Sometimes they subsist on a diet of racist notions to explain why their lives are as hard as they are. Sometimes those poor white people even have racist tattoos. I live in the South. There is no shortage of Confederate flags and “Don’t tread on me” tags on display in hot, humid months.
Once, at a meeting with tenant organizers in the center of white American poverty in Appalachia, a young white guy showed up to a meeting with his Stars and Bars tattoo on display. The poor white rural women and working-class Black women who run those meetings took this guy to task. They told him (colorfully) to get himself together. And the next week they all protested their landlord together.
Their coalition-building wasn’t the kind of kumbaya that Platner apologists are talking about, where a room full of people were expected to swallow their outrage to preserve one man’s feelings. There was accountability. There was education. And there was meaningful action. There was not a college degree or a political donor among them, and yet, somehow, actual poor people figured out how to handle racist iconography without scapegoating minorities or making excuses for a white man’s mistakes.
Here’s the thing. The Democratic Party has a problem. The party’s leaders think they have a problem with Trump voters. Some polling says white men without college degrees don’t like them, don’t trust them and won’t vote for them, so they think the only logical way forward is to pander. Their polling addiction ignores more complex political instruments telling them that the working class isn’t just white men and that centrism isn’t enough to bring white voters back into the fold.
It is going to take hard politics. The kind that shows up in communities between elections and solves problems that don’t sound glamorous on television talk shows. It looks like facing down the Klan in a trailer park, not complaining about racism while doing far too little to avert it. It means believing that racism is not a natural condition of poverty but a political weapon that rich men use to constrain poor people’s political power. And — most critically — it looks like not wanting, even for a second, to be confused with the people who would do that. You don’t wear a red hat as a joke. You don’t fly the ironic flag of historical hate to get a rise out of people. You don’t wear the cool tattoo for over a decade that maybe, kind of, possibly, probably looks like something horrible and hateful.
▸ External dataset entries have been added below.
-- ==== Sys2Proof/Tests/Slice0.lean ====
section
/-! SUPPORT. Tests and witnesses. A witness names the statement whose hypotheses it meets, clause by clause, with the boundary
values of the clauses; where a line runs the command as well, it shows what the statement says of it. Expected values are worked
out from the spec's rules, not taken from the model. -/

namespace Sys2Proof.Machine

set_option Elab.async false

/-- The hub after a command, from a hub without commands that wait. -/
def run (i : Instr) (h : Hub) : Hub :=
  match exec i { hub := h, pending := [] } with
  | .next s => s.hub
  | _ => Hub.reset

/-- The registers at the words outside `l` are as they were. -/
def same (h h' : Hub) (l : List Nat) : Bool :=
  (h.regs.map Prod.fst ++ h'.regs.map Prod.fst).all fun a => decide (a ∈ l) || h'.word a == h.word a

/-- Nothing but the registers at the words of `l` has changed. -/
def only (h h' : Hub) (l : List Nat) : Bool := decide (h' = { h with regs := h'.regs }) && same h h' l

/-- The registers are as a reset leaves them, but for the words of `l`. -/
def kept (h h' : Hub) (l : List Nat) : Bool :=
  (h.regs.map Prod.fst ++ h'.regs.map Prod.fst).all fun a =>
    decide (a ∈ l) || h'.word a == (loadWord a &&& ~~~keepMask a) ||| (h.word a &&& keepMask a)

/-- A journal entry has been written. -/
def journal (h : Hub) (k outcome dur : Nat) : Bool :=
  h.fld F.JNL_STEP_OUTCOME k == outcome && h.fld F.JNL_STEP_RUN k == 1 && h.fld F.JNL_STEP_DUR k == min 0xFFFF (dur / 100)

/-- What a scan leaves in the boundary register. -/
def scanned (h : Hub) (balls shifted : BitVec 136) : Bool :=
  h.tap.captured == balls && h.tap.cells &&& ilkCells == balls &&& ilkCells &&
    h.tap.cells &&& ~~~ilkCells == shifted &&& ~~~ilkCells

/-- A counter has counted. -/
def counted (h h' : Hub) (f : Fld) (i n : Nat) : Bool := h'.fld f i == min (2 ^ f.width - 1) (h.fld f i + n)

/-- A unit as reports and fences name it. -/
def unitN (kind k : Nat) : BitVec 16 := BitVec.ofNat 16 (unitOf kind k)

/-- The bytes of a packet: its header, its words and their check. -/
def packet (hd : Nat) (ws : List W32) : List W8 :=
  let b := bytes64 (BitVec.ofNat 64 hd) ++ ws.flatMap bytes32
  b ++ bytes32 (crc32c b)

/-- A packet that has been taken, of `n` words. -/
def taken (src : Source) (n : Nat) : Pkt :=
  { src := src, dest := 0, seq := 7, broadcast := false, noReply := false, forward := false, atomic := false,
    code := List.replicate n 0, arrived := 0, hub := 0 }

/-- A packet in execution. -/
def executing (src : Source) (n : Nat) : Exec := { pkt := taken src n, start := 0, mode := mSetup, view := [], viewBank := [] }

/-- A sticky STATUS bit is set. -/
def stuck (h : Hub) (b : Nat) : Bool := bit (h.fld F.ATTN_STAT_STICKY 0) (b - 2)

/-- A queue is between items, with room for `n` words. -/
def room (h : Hub) (q n : Nat) : Bool :=
  !h.flag F.Q_STAT_DISCARD q && !(h.queue q).openItem && h.fld F.Q_STAT_PEND q == 0 && decide ((h.queue q).ws.length + n ≤ 16)

/-- A queue has got the words of an item, the last marked as its end. -/
def got (h h' : Hub) (q : Nat) (ws : List W64) : Bool :=
  (h'.queue q).ws.map (fun w => w.data) == (h.queue q).ws.map (fun w => w.data) ++ ws &&
  !(h'.queue q).openItem && ((h'.queue q).ws.getLast?).map (fun w => w.last) == some true

/-- A hub with address BAh and the first start counted, and registers set. -/
def hub (l : List (Fld × Nat × Nat)) : Hub :=
  l.foldl (fun h x => h.setFld x.1 x.2.1 x.2.2) { regs := [(A.HUB_ADDR, 0x100BA), (A.JNL_STAT, 0x10000)] }

/-! ### Statements over every state -/

theorem witness_EveryStepKeepsCanonical : State.reset.hub.canonical = true ∧ (hub []).canonical = true ∧
    (match step State.reset with
      | .next t => t.hub.canonical && t == State.reset
      | _ => false) = true := by
  decide +kernel

theorem witness_FieldWriteThenRead :
    (let f : Fld := ⟨5, 1, 31, 0⟩
     f.lo ≤ f.hi ∧ f.hi < 32 ∧ ((hub []).setFld f 2 0xFFFFFFFF).fld f 2 = 0xFFFFFFFF) ∧
    (let f : Fld := ⟨5, 1, 31, 31⟩
     f.lo ≤ f.hi ∧ f.hi < 32 ∧ ((hub []).setFld f 2 3).fld f 2 = 1) ∧ F.JNL_STAT_STEP.lo ≤ F.JNL_STAT_STEP.hi := by
  decide +kernel

theorem witness_RegisterZeroDiscards :
    (1 : Nat) ≠ 0 ∧ (({ pc := 9 } : Ctx).setG 1 7).gr 1 = 7 ∧ (({ pc := 9 } : Ctx).setG 0 7).gr 0 = 0 := by
  decide +kernel

theorem witness_EveryCommandKeepsBounds :
    (let h : Hub := { hub [(F.ILK_STAT_CHAIN, 0, 1), (F.ILK_STAT_S09OK, 0, 1)] with
       queues := [(7, { ws := List.replicate 15 { data := 5, last := true, gap := false, hit := false, slot := 0 } })]
       pk := { cur := some { executing .tether 5 with ilkKey := some 2 } } }
     let v : W32 := F.ILK_REQ_KEY.put (F.ILK_REQ_MASK.put 0 2) 0x9494
     let h' := run (.ilkReqWrite v) h
     h.twin.stepAt = none ∧ (h.queue 7).ws.length = 15 ∧ (h'.queue 7).ws.length = 15 ∧
     h.ilk.grant.getLsbD 1 = false ∧ h'.ilk.grant.getLsbD 1 = true ∧ mayEnable (.ilkReqWrite v) = true ∧ ofInterlock (.ilkReqWrite v) = true ∧
     h.ilkBit F.ILK_STAT_EN 1 = false ∧ h'.ilkBit F.ILK_STAT_EN 1 = true ∧ h'.flag F.ILK_STAT_CHAIN 0 = true) ∧
    mayEnable (.ilkOff 0) = false ∧ ofInterlock (.ilkOff 0) = true ∧ ofInterlock .atomicApply = false := by
  decide +kernel

theorem witness_CalPulseFires_engine :
    let h : Hub := { hub [(F.CAL_STAT_BUSY, 0, 1), (F.FE_STAT_PWR, 511, 1), (F.RT_SLOT_LO_COUNT, 0, 80)] with
      cal := { proc := 4, part := 4, gmask := 0x8000, fired := 15872 }, rooster := { lastCal := some 0 } }
    h.calTick.rooster ≠ h.rooster ∧ h.calTick.rooster.lastCal = some 80 ∧ (h.calTick.rooster.injected.map fun x => x.ch) = [511] := by
  decide +kernel

/-- Four samples for the last digitiser slot: the first is full, the last lies below the offset. -/
def someAdc : AdcIn := ⟨543, ⟨0xFFF, true, false, true⟩, ⟨0x400, false, false, false⟩, ⟨0x3FF, false, true, false⟩, ⟨0, false, false, false⟩⟩

/-- Channel 511 with its last spare serving, the front end on the high-gain path; offset 16, gain 2^20 and pedestal 3. -/
def chainHub : Hub :=
  { hub [(F.CHN_STAT_RUNNING, 0, 1), (F.RS_CHMAP_SERVE, 511, 33), (F.FE_CFG_RANGE, 511, 1), (F.ADC_OFS_OFS_HG, 543, 16),
      (F.ADC_GHG_GAIN, 543, 0x10000), (F.CH_CHAIN_SHIFT_A, 511, 0), (F.CH_PED_PED, 511, 3), (F.CH_SETTLE_K, 511, 6)] with start := {} }

theorem witness_SlotBoundaryCounts_chain :
    (chainHub.liveSlot 511 = some 543 ∧ chainHub.rangeMode 511 = 1 ∧ ([someAdc].find? fun a => a.p == 543) = some someAdc) ∧
    ((chainHub.stageA 511 543 someAdc.s0).1 = (BitVec.ofNat 16 (satU 16 (roundDiv ((0xFFF * 16 - 16) * 0x10000) (2 ^ 20) + 3)), 3) ∧
      (chainHub.stageA 511 543 someAdc.s3).1 = (2, 0)) ∧
    (let y (k : Nat) : BitVec 16 × BitVec 2 := (BitVec.ofNat 16 (1000 * k), BitVec.ofNat 2 k)
     let h' := ((chainHub.capture3 511 3072 (y 1)).capture3 511 3073 (y 2)).capture3 511 3074 (y 3)
     3072 % 3 = 0 ∧ chainHub.fld F.CH_SETTLE_K 511 ≤ 3072 ∧ (chainHub.chainOf 511).part = [] ∧
     Store.get (fun _ => (0 : W64)) h'.lmem (lmemKey 511 3072) =
       BitVec.ofNat 64 ((65536 + 1000) + (2 * 65536 + 2000) * 2 ^ 18 + (3 * 65536 + 3000) * 2 ^ 36) ∧
     (h'.chainOf 511).stored = 3075 ∧ h'.fld F.CH_SATCNT_COUNT 511 = 1) := by
  decide +kernel

/-! ### The start, at S07 and S08: no slot is on the repair list -/

/-- A hub at a step of its start. -/
def starting (step : Nat) : Hub := { regs := [(A.JNL_STAT, BitVec.ofNat 32 (0x10000 + 16 * step))], start := {} }

theorem starting_dslot (step p : Nat) (hp : p < 544) : (starting step).word (0x63400 + p) = loadWordFrom 238 (0x63400 + p) := by
  have h : (starting step).word (0x63400 + p) = loadWord (0x63400 + p) := by
    have : A.JNL_STAT ≠ 0x63400 + p := by simp only [A.JNL_STAT]; omega
    simp [Hub.word, starting, Store.get, this]
  rw [h, loadWord_from 238 0x63400 544 _ (by decide +kernel) (by omega) (by omega)]

theorem dslot_unlisted : ∀ p ∈ List.range 544, F.RS_DSLOT_TREP.get (loadWordFrom 238 (0x63400 + p)) = 0 ∧
    F.RS_DSLOT_DREP.get (loadWordFrom 238 (0x63400 + p)) = 0 := by
  decide +kernel

theorem witness_LateStartSteps_tests :
    ((starting 7).atStep 7 = true ∧ (starting 7).quick = false ∧ ∀ p, p < 544 → (starting 7).flag F.RS_DSLOT_TREP p = false) ∧
    ((starting 8).atStep 8 = true ∧ (starting 8).quick = false ∧ ∀ p, p < 544 → (starting 8).flag F.RS_DSLOT_DREP p = false) := by
  refine ⟨⟨by decide +kernel, by decide +kernel, fun p hp => ?_⟩, by decide +kernel, by decide +kernel, fun p hp => ?_⟩
  all_goals
    have h := dslot_unlisted p (List.mem_range.2 hp)
    simp only [Hub.flag, Hub.fld, Fld.addr, Nat.one_mul, bne_eq_false_iff_eq]
    rw [starting_dslot _ p hp]
  · exact h.1
  · exact h.2

/-! ### Commands -/

theorem witness_ResetsActAsStated :
    -- resets 1
    (let h : Hub := { hub [(F.JNL_STAT_STARTS, 0, 9)] with bull := { badI := [3] }, start := {} }
     h.start.pin = false ∨ (h.flag F.RSTPIN_MASKED 0 = true ∧ h.flag F.RSTPIN_LEVEL 0 = true)) ∧
    -- resets 1b
    (let h : Hub := { hub [(F.RSTPIN_MASKED, 0, 1), (F.RSTPIN_LEVEL, 0, 1)] with start := { pin := true } }
     h.start.pin = false ∨ (h.flag F.RSTPIN_MASKED 0 = true ∧ h.flag F.RSTPIN_LEVEL 0 = true)) ∧
    -- resets 2
    (
       let h : Hub := { hub [(F.RSTPIN_MASKED, 0, 1), (F.RSTPIN_LEVEL, 0, 0)] with start := { off := true, held := true, pin := true } }
     h.start.pin = true ∧ ¬ (h.flag F.RSTPIN_MASKED 0 = true ∧ h.flag F.RSTPIN_LEVEL 0 = true)) ∧
    -- resets 4
    (
       let h : Hub := { hub [(F.MODE_STAT_MODE, 0, mRun), (F.JNL_STEP_MARK, 1, 1), (F.RSTPIN_MASKED, 0, 0)] with bull := { badI := [3] }, start := {} }
     let h' := run (.rstNAssert) h
     (h.start.pin = false ∧ h.start.off = false ∧ h.canonical = true ∧ h.flag F.RSTPIN_MASKED 0 = false) ∧
       h'.start.held = true ∧ h'.start.pin = true ∧ h'.fld F.JNL_STAT_CAUSE 0 = 2 ∧ kept h h' [A.JNL_STAT] = true ∧
       h'.bull = {}) ∧
    -- resets 5
    (
       let h : Hub := { hub [(F.JNL_STAT_STARTS, 0, 0xFFFF), (F.RSTPIN_MASKED, 0, 0)] with start := { held := true, pin := true }, tap := {} }
     let h' := run (.rstNRelease) h
     (h.start.pin = true ∧ h.start.off = false ∧ h.tap.holds = false ∧ h.flag F.RSTPIN_MASKED 0 = false) ∧
       h'.start.held = false ∧ h'.start.pin = false ∧ h'.fld F.JNL_STAT_CAUSE 0 = 2 ∧ h'.ilk.owed = [] ∧
       counted h h' F.ILK_FLTCNT_COUNT 0 h.ilk.owed.length = true ∧
       h'.fld F.JNL_STAT_STARTS 0 = min 0xFFFF (h.fld F.JNL_STAT_STARTS 0 + 1) ∧
       (h.ilk.owed = [] → same h h' [A.JNL_STAT] = true)) ∧
    -- resets 6
    (
       let h : Hub := { hub [(F.JNL_STAT_STARTS, 0, 4), (F.RSTPIN_MASKED, 0, 0)] with start := { held := true, pin := true }, tap := {} }
     let h' := run (.rstNMask) h
     (h.start.pin = true ∧ h.start.off = false ∧ h.tap.holds = false ∧ h.flag F.RSTPIN_MASKED 0 = false) ∧
       h'.start.held = false ∧ h'.flag F.RSTPIN_MASKED 0 = true ∧ h'.fld F.JNL_STAT_CAUSE 0 = 3 ∧
       bit (h'.fld F.ATTN_STAT_STICKY 0) (aResetStuck - 2) = true ∧ (h.ilk.owed = [] → same h h' [A.JNL_STAT, A.RSTPIN,
       A.ATTN_STAT] = true)) ∧
    -- resets 7
    (let h : Hub := { hub [(F.RSTPIN_MASKED, 0, 1)] with start := { pin := true } }
     let h' := run (.rstNRearm) h
     (h.flag F.RSTPIN_MASKED 0 = true) ∧ h'.flag F.RSTPIN_MASKED 0 = false ∧ h'.start.pin = false ∧ same h h' [A.RSTPIN] = true) ∧
    -- resets 8
    (
       let h : Hub := { hub [(F.RSTPIN_MASKED, 0, 0), (F.JNL_CTL_QUICK, 0, 1), (F.MODE_STAT_MODE, 0, mSetup)] with pk := { reset := true }, mule := {}, hen := {} }
     let h' := run (.warmReset) h
     (h.pk.reset = true ∧ h.repliesLeft = true ∧ h.canonical = true ∧ h.flag F.RSTPIN_MASKED 0 = false) ∧
       h'.start.held = false ∧ h'.fld F.JNL_STAT_CAUSE 0 = 1 ∧ (h.ilk.owed = [] → kept h h' [A.JNL_STAT] = true ∧
       h'.queues = []) ∧ h'.bull = {} ∧ h'.pk = {} ∧ h'.mode = mUnloaded) ∧
    -- resets 9
    (let h : Hub := { hub [(F.MODE_STAT_MODE, 0, mSetup)] with pk := { reset := true, awaitTether := 1 } }
     h.pk.reset = false ∨ h.repliesLeft = false) := by
  refine ⟨?_, ?_, ?_, ?_, ?_, ?_, ?_, ?_, ?_⟩ <;> decide +kernel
That’s why it is annoying not to have the link to the poll to examine the demographics behind it. I get Cottom’s complaint. Solnit is right too. “Working class” is broader than white men of the Rust Belt. “The working class today is much more complex and diverse than the white, male, manufacturing archetype often evoked in popular narratives,” declares Demos. None of my pedestrians look like Platner. But it is not pandering to acknowledge people’s economic struggles whatever they look like, that life in America shouldn’t be this hard. People — not just beefy white men — feel their country and its promise are failing them. And both major political parties. Maybe start with that.